The Appeals Court decision states that “the School District argues that the district court erred in finding that the harms to Ash outweighed the harms to the student population and their privacy interests. We disagree. The School District has failed to provide any evidence of how the preliminary injunction will harm it, or any of its students or parents.”

It states, “The harms identified by the School District are all speculative and based upon conjecture, whereas the harms to Ash are well‐documented and supported by the record.”

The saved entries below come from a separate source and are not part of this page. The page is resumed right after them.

-- ==== Sys2Proof/Machine/Operands.lean ====
section
/-!
DEFINITION. What the operations make of their operands: the palette and the colour an attribute byte stands
for (R57 to R60), the indices a logical coordinate stands for (R62 to R67), the scale and border colour
operands (R72, R81, R93), and the packing of response data words (R53, R92).
-/

namespace Sys2Proof.Machine

/-! ### Colours -/

/-- The palette levels with the values the spec gives (R10). -/
def paletteLevels : PaletteLevels where
  normal := 0xEE
  bright := 0xFF
  off := 0x00
  alpha := 0xFF

/-- `PALETTE[i]` as the word `{R, G, B, A}` (R17, R58): bit 0 of the index is blue, bit 1 red, bit 2 green, at
the level of the index's half. -/
def palette (i : Nat) : Word :=
  let level := if i < 8 then paletteLevels.normal else paletteLevels.bright
  let component (k : Nat) : Byte := if i.testBit k then level else paletteLevels.off
  component 1 ++ component 2 ++ component 0 ++ paletteLevels.alpha

/-- INK of an attribute byte: bits 2:0 (R57). -/
def attrInk (a : Byte) : Nat := (a.extractLsb' 0 3).toNat

/-- PAPER of an attribute byte: bits 5:3 (R57). -/
def attrPaper (a : Byte) : Nat := (a.extractLsb' 3 3).toNat

/-- BRIGHT of an attribute byte: bit 6 (R57). -/
def attrBright (a : Byte) : Bool := a.getLsbD 6

/-- FLASH of an attribute byte: bit 7 (R57). -/
def attrFlash (a : Byte) : Bool := a.getLsbD 7

/-- The palette index `resolve` selects, by its four steps in order (R59). -/
def resolveIndex (attr : Byte) (ink fl : Bool) : Nat :=
  let i := attrInk attr
  let p := attrPaper attr
  let (i, p) := if attrBright attr then (i + 8, p + 8) else (i, p)
  let (i, p) := if fl && attrFlash attr then (p, i) else (i, p)
  if ink then i else p

/-- `resolve(attr, ink, fl)` (R59). -/
def resolve (attr : Byte) (ink fl : Bool) : Word := palette (resolveIndex attr ink fl)

/-! ### Logical coordinates -/

/-- `row(y)`: the storage row of logical row `y` (R63). -/
def storageRow (y : Nat) : Nat := y / 64 * 64 + y * 8 % 64 + y % 64 / 8

/-- `pix(x, y)`: the byte of `PIX` that holds the pixel (R64). -/
def pixIndex (x y : Nat) : Nat := 32 * storageRow y + x / 8

/-- `ord(x)`: the bit of that byte, counted from the most significant (R64). -/
def bitOrdinal (x : Nat) : Nat := x % 8

/-- `att(x, y)`: the byte of `ATTR` that governs the pixel (R65; the corrected formula, conflict C2). -/
def attrIndex (x y : Nat) : Nat := 32 * (y / 8) + x / 8

/-- The result of `address` (R66). -/
structure PixelAddress where
  pix  : Nat
  ord  : Nat
  attr : Nat
  deriving DecidableEq, Repr

/-- A coordinate of the logical screen (R67). -/
def onScreen (x y : Nat) : Bool := decide (x < logicalW) && decide (y < logicalH)

/-- `address(x, y)` (R66): no value out of range, neither wrapped nor clamped (R67, U1). -/
def address (x y : Nat) : Option PixelAddress :=
  if onScreen x y then some ⟨pixIndex x y, bitOrdinal x, attrIndex x y⟩ else none

/-- The data word of ADDR: attribute index in 25:16, ordinal in 15:13, pixel index in 12:0 (R53). -/
def packAddress (a : PixelAddress) : Word :=
  0#6 ++ BitVec.ofNat 10 a.attr ++ BitVec.ofNat 3 a.ord ++ BitVec.ofNat 13 a.pix

/-! ### Conversion options -/

/-- The clamp of the Image Buffer's constructor (R81). -/
def clampScale (sc : Int) : Nat := if sc ≤ 0 then 1 else if 4 < sc then 4 else sc.toNat

/-- A scale outside 1 to 4 (R72). -/
def badScale (sc : Int) : Bool := decide (sc < 1) || decide (4 < sc)

/-- A border colour index above 15 (R72). -/
def badBorderCol (bcol : Nat) : Bool := decide (15 < bcol)

/-- The value `InvalidOptions` reports: bit 0 for the scale, bit 1 for the border colour (R93). -/
def optionFaults (scaleBad bcolBad : Bool) : Word := 0#30 ++ BitVec.ofBool bcolBad ++ BitVec.ofBool scaleBad

/-- The value `TruncatedInput` reports: `RXOVF` in 31, the expected count in 28:16, `RXCNT` in 12:0 (R92). -/
def countInfo (b : Block) : Word :=
  BitVec.ofBool b.rxOvf ++ 0#2 ++ BitVec.ofNat 13 scrBytes ++ 0#3 ++ b.rxCnt

/-- The data word of BOUNDS: `H` in 31:16, `W` in 15:0 (R53). -/
def packBounds (b : Block) : Word := BitVec.ofNat 16 b.height ++ BitVec.ofNat 16 b.width

end Sys2Proof.Machine
end

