-- ==== Sys2Proof/Machine/Addressor.lean ====
section
/-!
DEFINITION. The memory_addressor_unit: ADDR (R66, R67).
-/

namespace Sys2Proof.Machine

/-- ADDR `x, y` (R66). -/
def execAddr (x y : Nat) (s : State) : Host.Outcome State Fault Refusal :=
  match address x y with
  | some a => .next (s.respond (packAddress a))
  | none => .next (s.raise .badCoordinate 0)

end Sys2Proof.Machine
end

Ash Whitaker’s mother, Melissa, who teaches at her school, told CBS-Chicago that the ruling shows “There’s still a lot of hate in the world … misunderstanding, definitely, but there’s a lot of hope.”

Last year, Ash Whitaker also fought successfully for her right to run for “Prom King” at the same Tremper High School, as the Kenosha school district overturned the school’s decision not to let the biological girl be a part of the traditionally male competition.